What is being asked
Each line of the data below that contains "trap" must be copied.

Input records
/-- A word of an accumulator tile after steps `t` to `t + n − 1` (R124, R126). -/
def afterSteps (s : State) (q : TrussSrc) (a b : Locator) (zero : Bool) (m k : Nat) : Nat → Nat → W32 → W32
  | _, 0, x => x
  | t, n + 1, x =>
    let x := if zero && t = 0 then 0 else x
    afterSteps s q a b zero m k (t + 1) n (if m < a.vr ∧ k < b.vr then accumulated s q a b t m k x else x)

/-- One element of a `TST` (R130, R131): its code and whether it was clamped. -/
def storedElem (fmt : Nat) (int : Bool) (rnd : Rnd) (sat : Bool) (x : W32) (rs cs : Option W32) (masked : Bool)
    (act : Option ActBank) (r : W32) : Nat × Nat :=
  let round := fun v => Fmt.f32.value (convertF v .f32 .rn false 0).1
  let scaled := fun v k => match k with | some (y : W32) => round (v.mul (Fmt.f32.value y.toNat)) | none => v
  if int then if fmt = 7 then (x.toNat, 0) else
    if x.toInt < -128 then (0x80, 1) else if 127 < x.toInt then (0x7F, 1) else ((x.toInt % 256).toNat, 0)
  else
    let v := scaled (scaled (Fmt.f32.value x.toNat) rs) cs
    let v := if masked then .inf true else v
    let v := match act with | some b => Fmt.f32.value (factValue b (BitVec.ofNat 32 (convertF v .f32 .rn false 0).1)).toNat | none => v
    if fmt = 4 then let (y, n) := convertI v ⟨8, true⟩ rnd r; ((y % 256).toNat, n)
    else if fmt = 7 then let (y, n) := convertI v ⟨32, true⟩ rnd r; ((y % 2 ^ 32).toNat, n)
    else convertF v (if fmt = 0 then .bf16 else if fmt = 1 then .f16 else if fmt = 2 then .e4m3 else if fmt = 3 then .e5m2 else .f32) rnd sat r

end Sys2Proof.Claims

/-- `TRUSS_GRANT` (R119, R126, R128, R130, R131, R229): the pass of an entry's head, at its beginning or, of a tile operation, as
a whole. A loop runs up to 16 of its steps; `TZERO` clears the slot; `TMASK` takes 512 bytes of scratchpad as the mask, or none;
`TLD` from scratchpad fills the tile, +0 beyond the valid part; `TST` to scratchpad writes the valid rows from its first and
the count of clamped elements. Every other entry loses a pass. With nothing queued nothing happens. -/
def Sys2Proof.Claims.trussGrants : Prop :=
  (∀ (s : State) (bay : Nat), (s.bay bay).entries = [] → exec (.trussGrant bay) s = .next s) ∧
  ∀ (s : State) (bay : Nat) (x : TrussEntry) (o : TrussOp) (ops : List TrussOp) (f : Frame) (l : Launch) (w : Warp) (sl : Slot),
    (s.bay bay).nextEntry s = some x → x.ops = o :: ops → s.frame? x.fid = some f → s.launch? f.lid = some l → f.warp? o.widx = some w →
    (s.bay bay).slot? o.slot = some sl → (s.bay bay).entry? x.fid x.group = some x → o.busy = false → o.paused = none → o.row = 0 → o.err = none → w.run = none →
    swf {} s.bays = true →
    let q : TrussSrc := ⟨o.fid, w, o.id, o.old, o.oldV⟩
    ∃ t sl' o', exec (.trussGrant bay) s = .next t ∧ (t.bay bay).slot? o.slot = some sl' ∧ sl'.owner = sl.owner ∧
      ((t.bay bay).entry? x.fid x.group = some { x with ops := o' :: ops, loss := 0, urgentAt := none }) ∧
      ((∀ a c int rnd sat rs cs msk act ro co start rel, o.work ≠ .tst a c int rnd sat rs cs msk act ro co start rel) →
        (∀ a c, o.work ≠ .tld a (some c)) → t.mem = s.mem ∧ t.frames = s.frames) ∧
      (∀ y ∈ (s.bay bay).entries, (y.fid, y.group) ≠ (x.fid, x.group) → ∃ z ∈ (t.bay bay).entries, z.fid = y.fid ∧ z.group = y.group ∧
        z.ops = y.ops ∧ z.loss = y.loss + 1) ∧
      (∀ a b n done zero p, o.work = .loop a b n done zero p → a.fmt < 6 → b.fmt < 6 → fmtClass a.fmt = fmtClass b.fmt →
        let k := min 16 (n - done)
        o' = { o with work := .loop a b n (done + k) zero p, fin := done + k == n } ∧ sl'.mask = sl.mask ∧
        ∀ i j, i < 64 → j < 64 → sget 0 sl'.words (64 * i + j) = afterSteps s q a b zero i j done k (sget 0 sl.words (64 * i + j))) ∧
      (o.work = .tzero → o' = { o with fin := true } ∧ sl' = { sl with words := [] }) ∧
      (o.work = .tmask none → o' = { o with fin := true } ∧ sl' = { sl with mask := [] }) ∧
      (∀ a, o.work = .tmask (some a) → o' = { o with fin := true } ∧ sl'.words = sl.words ∧ ∀ n < 4096, sget false sl'.mask n =
        (s.raced q 0 ((Region.scratch o.fid).at a + n / 8)).getLsbD (n % 8)) ∧
      (∀ a, o.work = .tld a none → swf 0 sl.words = true → o' = { o with fin := true, row := 64 } ∧ sl'.mask = sl.mask ∧
        ∀ i j, i < 64 → j < 64 → sget 0 sl'.words (64 * i + j) =
          if i < a.vr ∧ j < a.vc then
            let n := colBytes a.fmt
            let y := ofLe (((s.chunk q a 0 i 0 (a.vc * n)).drop (j * n)).take n)
            if 6 ≤ a.fmt then BitVec.ofNat 32 y else BitVec.ofNat 32 (convertF ((tileFmt a.fmt).value y) .f32 .rn false 0).1
          else 0) ∧
      ∀ a int rnd sat rs cs msk act ro co start rel, o.work = .tst a none int rnd sat rs cs msk act ro co start rel → start < a.vr →
        let word := fun off => BitVec.ofNat 32 (ofLe (s.racedBytes q 0 ((Region.scratch o.fid).at off) 4))
        let elem := fun i j => storedElem a.fmt int rnd sat (sget 0 sl.words (64 * i + j)) (if rs then some (word (ro + 4 * i)) else none)
          (if cs then some (word (co + 4 * j)) else none) (msk && sget false sl.mask (64 * i + j)) act
          (Config.randomOperand (o.id * 4096 + 64 * i + j))
        let rows := (List.range a.vr).filter fun i => start ≤ i
        let cols := List.range a.vc
        let m := rows.foldl (fun m i => writeBytes m ((Region.scratch o.fid).at (a.rowAddr 0 i))
          (cols.flatMap fun j => leBytes (colBytes a.fmt) (elem i j).1)) s.mem
        let count := (rows.map fun i => (cols.map fun j => (elem i j).2).sum).sum
        sl' = sl ∧ o'.fin = true ∧ o'.err = none ∧ t.frames = s.frames ∧
          t.mem = writeNat m ((Region.scratch o.fid).at ((a.rowAddr 0 (a.vr - 1) + a.vc * colBytes a.fmt + 63) / 64 * 64)) 4 count

/-- What an operation reads (R117, R118, R122): of the scratchpad the bytes of a row's chunk from its address on, and of a register
locator the bytes of the row's registers in its lane; each 32-bit word either as it was when the operation issued or as it is
now, chosen anew for each word and each step. -/
def Sys2Proof.Claims.trussReads : Prop :=
  (∀ (s : State) (q : TrussSrc) (t k : Nat), ∃ m, (m = q.old ∨ m = s.mem) ∧ ∀ a, a / 4 = k → s.raced q t a = readByte m a) ∧
  (∀ (q : TrussSrc) (t r l : Nat), q.word t r l = sget 0 q.oldV (64 * r + l) ∨ q.word t r l = q.w.rdV r l) ∧
  (∀ (s : State) (q : TrussSrc) (l : Locator) (t i o n j : Nat), l.reg = false → j < n →
    (s.chunk q l t i o n)[j]? = some (s.raced q t ((Region.scratch q.fid).at (l.rowAddr t i + o) + j))) ∧
  ∀ (s : State) (q : TrussSrc) (l : Locator) (t i o n j : Nat), l.reg = true → j < n → (o + j) / 4 < (if l.fmt = 5 then 17 else 16) →
    let width := q.w.wc.lanes.length
    (s.chunk q l t i o n)[j]? = some (BitVec.ofNat 8
      ((q.word t (l.rowReg width t i + (o + j) / 4) (i % width)).toNat / 256 ^ ((o + j) % 4)))

/-- A row of a `TLD` or `TST` through a capability (R128, R130, R132, R321): its page is translated again; an absent one pauses the
operation at the row, another fault ends it there with the row's number; else a `TLD` fills the row of the slot from the bytes,
each word old or new, a column that a bad line reaches with all ones, and a `TST` writes the row's bytes, or after the last the
overflow count. -/
def Sys2Proof.Claims.tileRows : Prop :=
  ∀ (s : State) (f : Frame) (l : Launch) (q : TrussSrc) (a : Locator) (c : Cap) (n : Nat) (o : TrussOp) (sl : Slot),
    (let size := a.vc * colBytes a.fmt
     let r : MemRef := { cap := c, off := a.base + o.row * a.rpitch }
     let fill := fun (t : State) (ws : Nat → W32) => tldRows f l q a (some c) n t { o with row := o.row + 1 } { sl with
       words := ssetMany 0 sl.words ((List.range 64).map fun j => (64 * o.row + j, ws j)) }
     (a.vr ≤ o.row → tldRows f l q a (some c) (n + 1) s o sl = fill s fun _ => 0) ∧
     (o.row < a.vr → ∀ x y, (Xst.mk s q.w).move f l r size .r = (x, y) →
       (∀ p ps, y = .absent (p :: ps) → tldRows f l q a (some c) (n + 1) s o sl = .paused s o sl p) ∧
       (∀ k v, y = .trap k v → tldRows f l q a (some c) (n + 1) s o sl = .ended s { o with fin := true, err := some (k.code, v, o.row) } sl) ∧
       ∀ pm, y = .ok pm → 0 < size →
         let as := x.s.physRead r size pm
         let now := x.s.fetch f r size pm
         let old := { x.s with mem := q.old }.fetch { f with fsb := [] } r size pm
         ∃ bs : List Byte, bs.length = size ∧ (∀ k, ∃ from_, (from_ = now ∨ from_ = old) ∧ ∀ j < size, (r.off + j) / 4 = k → bs.getD j 0 = from_.getD j 0) ∧
           let elem := fun j =>
             let z := ofLe ((bs.drop (j * colBytes a.fmt)).take (colBytes a.fmt))
             if 6 ≤ a.fmt then BitVec.ofNat 32 z else BitVec.ofNat 32 (convertF ((tileFmt a.fmt).value z) .f32 .rn false 0).1
           ((∀ b ∈ as, x.s.lineBad b = false) →
             tldRows f l q a (some c) (n + 1) s o sl = fill x.s fun j => if j < a.vc then elem j else 0) ∧
           (as.length = size → ∀ i b, as[i]? = some b → x.s.lineBad b = true → (∀ j < i, ∀ b, as[j]? = some b → x.s.lineBad b = false) →
             let hit := fun j => decide (∃ k < colBytes a.fmt, ∃ b ∈ as[j * colBytes a.fmt + k]?, x.s.lineBad b = true)
             tldRows f l q a (some c) (n + 1) s o sl = fill (consumed (x.s.lineError b 3) l ⟨o.fid, o.widx⟩ (r.off + i - b % 64))
               fun j => if a.vc ≤ j then 0 else if hit j then 0xFFFFFFFF#32 else elem j))) ∧
    ∀ start,
     let count := o.row = a.vr
     let off := if count then (a.base + (a.vr - 1) * a.rpitch + a.vc * colBytes a.fmt + 63) / 64 * 64 else a.base + o.row * a.rpitch
     let bs := if count then leBytes 4 o.count else o.out.getD (o.row - start) []
     ∀ x y, (Xst.mk s q.w).move f l { cap := c, off := off } bs.length .w = (x, y) →
       (∀ p ps, y = .absent (p :: ps) → tstWrite f l q a (some c) start (n + 1) s o sl = .paused s o sl p) ∧
       (∀ k v, y = .trap k v → tstWrite f l q a (some c) start (n + 1) s o sl = .ended s { o with fin := true, err := some (k.code, v, o.row) } sl) ∧
       ∀ pm, y = .ok pm →
         let as := x.s.physOf { cap := c, off := off } bs.length pm
         tstWrite f l q a (some c) start (n + 1) s o sl = tstWrite f l q a (some c) start n
           ({ x.s with mem := writeCells x.s.mem (as.zip bs) }.heal as) { o with row := o.row + 1 } sl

Output below
       (∀ k v, y = .trap k v → tldRows f l q a (some c) (n + 1) s o sl = .ended s { o with fin := true, err := some (k.code, v, o.row) } sl) ∧
       (∀ k v, y = .trap k v → tstWrite f l q a (some c) start (n + 1) s o sl = .ended s { o with fin := true, err := some (k.code, v, o.row) } sl) ∧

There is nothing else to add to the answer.